> [Information shown]:
/-- Settles O39: with the length of the tag `MATCH` is the comparator's answer, another length is an error that sets `VOID`. -/
theorem Commands.verifyCommand : Obligations.VerifyCommand := by
  intro len s hd hv
  have hp (h : s.engine.phase = .finalized) : permitted (.verify len) s.engine = true :=
    permitted_of_legal hv (phaseLegal_verify.2 h)
  refine ⟨_, _, exec_of_din hd, answered_complete _ _, perform_verify_dout len, fun hf hl => ?ok, fun hf hl => ?badTag,
    fun hf => ?violation⟩
  case ok =>
    rw [perform_verify (hp hf) hl]
    exact ⟨rfl, hv, ctEq_iff (by rw [Vector.length_toList, hd, hl]), rfl⟩
  case badTag =>
    rw [perform_verify_badTag (hp hf) hl]
    exact ⟨rfl, rfl, (raise_engine .invalidTagLength _).trans (afterError_of_not_idle (by simp [hf]))⟩
  case violation =>
    rw [perform_of_not_legal (by simp) (mt phaseLegal_verify.1 hf)]
    exact ⟨rfl, rfl, raise_engine .protocolViolation _⟩

-- Phases and output lengths over all commands

/-- Settles O49: an error leaves `PHASE`, and each command that runs goes from a phase the table admits to its next. -/
theorem phaseTransitions : Obligations.PhaseTransitions := by
  intro i s t r h ha
  obtain ⟨-, rfl, rfl⟩ := exec_answered h ha
  simp only [State.complete_engine, Reply.response_err]
  obtain ⟨err, hne, -, hq⟩ | ⟨hr, hok⟩ := perform_raises_or_runs i s.din s.engine
  · rw [hq]
    exact ⟨fun _ => rfl, fun herr => absurd herr hne⟩
  refine ⟨fun herr => absurd hok herr, fun _ => ?_⟩
  cases i with
  | construct klen nlen =>
    obtain ⟨hk, hn⟩ := hr.constructLengths _ _ rfl
    rw [perform_construct hr.permitted hk hn]
    exact ⟨hr.construct_phase, rfl⟩
  | ingestAad len =>
    rw [perform_ingestAad hr.permitted]
    exact ⟨hr.ingestAad_phase, hr.ingestAad_phase⟩
  | encrypt len =>
    have hp := hr.encrypt_phase.imp_right And.left
    rw [perform_encrypt hr.permitted]
    exact ⟨hp, payload_phase _ _ hp⟩
  | decrypt len =>
    have hp := hr.decrypt_phase.imp_right And.left
    rw [perform_decrypt hr.permitted]
    exact ⟨hp, payload_phase _ _ hp⟩
  | finish =>
    rw [perform_finish hr.permitted]
    exact ⟨hr.finish_phase, rfl⟩
  | authenticate =>
    rw [perform_authenticate hr.permitted]
    exact ⟨hr.authenticate_phase, rfl⟩
  | verify len =>
    rw [perform_verify hr.permitted (hr.tagLength _ rfl)]
    exact ⟨hr.verify_phase, rfl⟩
  | release => rfl

/-- Settles O54: the output of each command that runs. -/
theorem outputLengths : Obligations.OutputLengths := by
  intro i s t r h ha hok hp
  obtain ⟨hd, rfl, rfl⟩ := exec_answered h ha
  have hr : Runs i s.engine := runs_of_success hok
  rw [Response.outLen, Reply.response_dout]
  cases i with
  | construct klen nlen => simp only [perform_construct_dout, List.length_nil]
  | ingestAad len => simp only [perform_ingestAad_dout, List.length_nil]
  | encrypt len =>
    rw [perform_encrypt hr.permitted, payload_dout_length _ _ hp, hd]
    rfl
  | decrypt len =>
    rw [perform_decrypt hr.permitted, payload_dout_length _ _ hp, hd]
    rfl
  | finish => exact finish_dout_length hr hp
  | authenticate =>
    rw [perform_authenticate hr.permitted]
    exact Vector.length_toList
  | verify len => simp only [perform_verify_dout, List.length_nil]
  | release => rfl

end Sys2Proof.Machine
end

section
/-! PROOFS. Cutting a stream into chunks, and a payload of no bytes (spec/42_duplex_commands.md R154, R159). -/

namespace Sys2Proof.Machine

variable {c : Cfg} (e : Engine c) (d : Dir) (a b : List Byte)

-- Feeding a stream in two pieces

theorem feedAad_append : feedAad c (a ++ b) e = feedAad c b (feedAad c a e) := by
  simp only [feedAad, feed_append]
  rw [feed_out_shift]

theorem feedPay_append :
    feedPay c d (a ++ b) e =
      ((feedPay c d b (feedPay c d a e).1).1, (feedPay c d a e).2 ++ (feedPay c d b (feedPay c d a e).1).2) := by
  simp only [feedPay, feed_append]
  rw [feed_out_shift]

theorem enterPayload_phase_ne : (enterPayload c d e).phase ≠ .absorbingAad := by
  by_cases hp : e.phase = .absorbingAad
  · simp [enterPayload_aadPhase e d hp]
  · rwa [enterPayload_other e d hp]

> [What the task requires]:
All lines from the beginning of the material above through the one with "permitted_of_legal hv (phaseLegal_verify.2" need to be returned exactly; please return those and only those.

> [Response area]:
/-- Settles O39: with the length of the tag `MATCH` is the comparator's answer, another length is an error that sets `VOID`. -/
theorem Commands.verifyCommand : Obligations.VerifyCommand := by
  intro len s hd hv
  have hp (h : s.engine.phase = .finalized) : permitted (.verify len) s.engine = true :=
    permitted_of_legal hv (phaseLegal_verify.2 h)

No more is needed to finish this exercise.